Maternal blood lipid profile during pregnancy impacts on child adiposity: findings from the ROLO study
A. A. Geraghty; G. Alberdi; E. C. O'Brien; F. M. McAuliffe
Year of publication
Obesity facts. Conference: european obesity summit (EOS): 1st joint congress of EASO and IFSO-EC. Gothenburg sweden. Conference start: 20160601. Conference end: 20160604. Conference publication: (var.pagings)
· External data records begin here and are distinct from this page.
-- ==== Sys2Proof/Tests/Slice0.lean ====
section
/-! SUPPORT. The model's own tests: the WellFormed smoke, one word of every constructor written out from the spec's
encoding, one-step tests whose expected results are the vectors of spec/95_test_vectors.md (named in each docstring), and a
witness for the hypotheses of every obligation that has some. -/

open Sys2Proof Sys2Proof.Machine

namespace Sys2Proof.Tests

/-! ### Well-formedness -/

/-- A register number of 16 does not fit its four bits. -/
theorem test_wf_nibble_refused : Field.fits { value := 16, width := 4 } = false := by decide
/-- An immediate of 256 does not fit NN. -/
theorem test_wf_low8_refused : Field.fits { value := 256, width := 8 } = false := by decide
/-- An address of 4096 does not fit NNN. -/
theorem test_wf_low12_refused : Field.fits { value := 4096, width := 12 } = false := by decide
theorem test_wf_accepted : Instr.wf (.opDXYN 0xF 0xF 0xF) = true ∧ Instr.wf (.op1NNN 0xFFF#12) = true := by decide

/-! ### Decoding: words written out bit by bit -/

/-- R77. -/
theorem test_decode_family0 :
    decode 0b0000_0000_1110_0000#16 = .ok .op00E0 ∧ decode 0b0000_0000_1110_1110#16 = .ok .op00EE ∧
    decode 0b0000_0000_1111_1110#16 = .ok .op00FE ∧ decode 0b0000_0000_1111_1111#16 = .ok .op00FF := by decide
/-- R76: 1NNN to 5XY0. -/
theorem test_decode_jumps_and_skips :
    decode 0b0001_1010_1011_1100#16 = .ok (.op1NNN 0xABC#12) ∧ decode 0b0010_0011_0100_0101#16 = .ok (.op2NNN 0x345#12) ∧
    decode 0b0011_1010_0100_0010#16 = .ok (.op3XNN 0xA 0x42#8) ∧ decode 0b0100_1010_0100_0010#16 = .ok (.op4XNN 0xA 0x42#8) ∧
    decode 0b0101_0001_0010_0000#16 = .ok (.op5XY0 1 2) ∧ decode 0b1001_0001_0010_0000#16 = .ok (.op9XY0 1 2) := by decide
/-- R76: 6XNN and 7XNN. -/
theorem test_decode_immediate :
    decode 0b0110_1010_0100_0010#16 = .ok (.op6XNN 0xA 0x42#8) ∧
    decode 0b0111_0011_0000_0001#16 = .ok (.op7XNN 3 0x01#8) := by decide
/-- R78. -/
theorem test_decode_family8 :
    decode 0b1000_0001_0010_0000#16 = .ok (.op8XY0 1 2) ∧ decode 0b1000_0001_0010_0001#16 = .ok (.op8XY1 1 2) ∧
    decode 0b1000_0001_0010_0010#16 = .ok (.op8XY2 1 2) ∧ decode 0b1000_0001_0010_0011#16 = .ok (.op8XY3 1 2) ∧
    decode 0b1000_0001_0010_0100#16 = .ok (.op8XY4 1 2) ∧ decode 0b1000_0001_0010_0101#16 = .ok (.op8XY5 1 2) ∧
    decode 0b1000_0001_0010_0110#16 = .ok (.op8XY6 1 2) ∧ decode 0b1000_0001_0010_0111#16 = .ok (.op8XY7 1 2) ∧
    decode 0b1000_0001_0010_1110#16 = .ok (.op8XYE 1 2) := by decide
/-- R76: ANNN to DXYN. -/
theorem test_decode_index_random_draw :
    decode 0b1010_0001_0010_0011#16 = .ok (.opANNN 0x123#12) ∧ decode 0b1011_0011_0000_0000#16 = .ok (.opBNNN 0x300#12) ∧
    decode 0b1100_0011_0000_1111#16 = .ok (.opCXNN 3 0x0F#8) ∧ decode 0b1101_0001_0010_0101#16 = .ok (.opDXYN 1 2 5) := by
  decide
/-- R79. -/
theorem test_decode_family_e_f :
    decode 0b1110_0010_1001_1110#16 = .ok (.opEX9E 2) ∧ decode 0b1110_0010_1010_0001#16 = .ok (.opEXA1 2) ∧
    decode 0b1111_0011_0000_0111#16 = .ok (.opFX07 3) ∧ decode 0b1111_0101_0000_1010#16 = .ok (.opFX0A 5) ∧
    decode 0b1111_0011_0001_0101#16 = .ok (.opFX15 3) ∧ decode 0b1111_0011_0001_1000#16 = .ok (.opFX18 3) ∧
    decode 0b1111_0010_0001_1110#16 = .ok (.opFX1E 2) ∧ decode 0b1111_0010_0010_1001#16 = .ok (.opFX29 2) ∧
    decode 0b1111_0100_0011_0011#16 = .ok (.opFX33 4) ∧ decode 0b1111_0010_0101_0101#16 = .ok (.opFX55 2) ∧
    decode 0b1111_0010_0110_0101#16 = .ok (.opFX65 2) := by decide
/-- R82: T0.4, T0.12, T1.17, T1.21; the ignored bits change nothing. -/
theorem test_decode_ignored_bits :
    decode 0x0AE0#16 = .ok .op00E0 ∧ decode 0x05FF#16 = .ok .op00FF ∧ decode 0x512F#16 = .ok (.op5XY0 1 2) ∧
    decode 0x9125#16 = .ok (.op9XY0 1 2) := by decide
/-- R81: T0.13 to T0.17, T3.37 to T3.39, T6.9, T6.10, T7.47 to T7.50. -/
theorem test_decode_unknown :
    [0x0000#16, 0x00FD#16, 0x00C4#16, 0x0123#16, 0x00E1#16, 0x8128#16, 0x812F#16, 0x812D#16, 0xE200#16, 0xE29F#16, 0xF300#16,
      0xF375#16, 0xF330#16, 0xF31F#16].all (fun w => decode w == .error (.unknownOpcode w)) = true := by decide
/-- R72: one byte is no instruction. -/
theorem test_decode_truncated : decodeBytes [0x60#8] = .error .truncated := by decide
/-- The table's numbering: bit 0 is the least significant bit of the word (R7). -/
theorem test_decode_table_word : decodeTableWord 16 0xD125 = some (.opDXYN 1 2 5) ∧ decodeTableWord 16 0x0000 = none := by
  decide

/-! ### One step -/

/-- The outcome is a next state that has the property. -/
def nextHas (o : Host.Outcome State Fault Refusal) (p : State → Bool) : Bool :=
  match o with
  | .next t => p t
  | .fault _ => false
  | .refused _ => false

/-- A start state of the vectors: reset, the word at PC, some registers. -/
def start (w : Nat) (regs : List (RegNo × Byte)) : State :=
  regs.foldl (fun s r => s.setReg r.1 r.2) (State.reset.withFetchWord 16 w)

/-- The same with some cells of FB set. -/
def lit (s : State) (cells : List Pixel) : State := s.setFb (cells.foldl flipPixel clearedFrame)

/-- The cells of a list are the cells that are set, row 0 to 15 and column 0 to 15 looked at. -/
def corner (t : State) : List (Nat × Nat) :=
  (List.range 16).flatMap fun y => (List.range 16).filterMap fun x =>
    if pixelOf t.fb ⟨Fin.ofNat 128 x, Fin.ofNat 64 y⟩ then some (x, y) else none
Background: The in utero environment is known to affect fetal development however many of the mechanisms by which this occurs remain unknown. With 25% of Irish children overweight or obese, it is vital to understand how maternal diet during pregnancy influences a child's body composition. While research shows Triglycerides (TG) in women with hyperglycaemia can influence birth weight, little is known about the impact of maternal blood lipid profile in euglycemic women. Methods: Analysis was carried out on 290 mother‐child pairs from the ROLO study (Randomised cOntrol trial of LOw glycaemic index diet). Fasting maternal blood lipids and levels of Leptin and HOMA from euglycemic women were measured in early and late pregnancy and cord blood. Infant anthropometry and skin fold thicknesses were recorded at birth, 6 months and 2 years of age. Results: Level of dietary saturated fat was positively associated with total blood cholesterol levels and levels of circulating maternal blood lipids were found to increase during pregnancy. Many associations were found between the maternal blood lipid profile and infant anthropometry using linear correlations and these were then entered into multiple regression models. TG in late pregnancy had a positive association with birth weight (p = 0.03) while TG in cord blood had a negative association (p = 0.01). Similar models were found for birth weight centile. HDL had a positive associated with weight at 6 month (p = 0.005). In the final models no other maternal blood lipids had an impact on weight or adiposity up to two years. Conclusion: In this cohort, maternal TG levels were associated with weight at birth and HDL was associated with weight at 6 months of age. These results suggest that maternal lipid concentrations may exert an in‐utero influence on later infant body composition. With dietary intakes of saturated fat influencing blood lipid profiles there is the potential to modulate infant body composition by altering the mother's diet during pregnancy.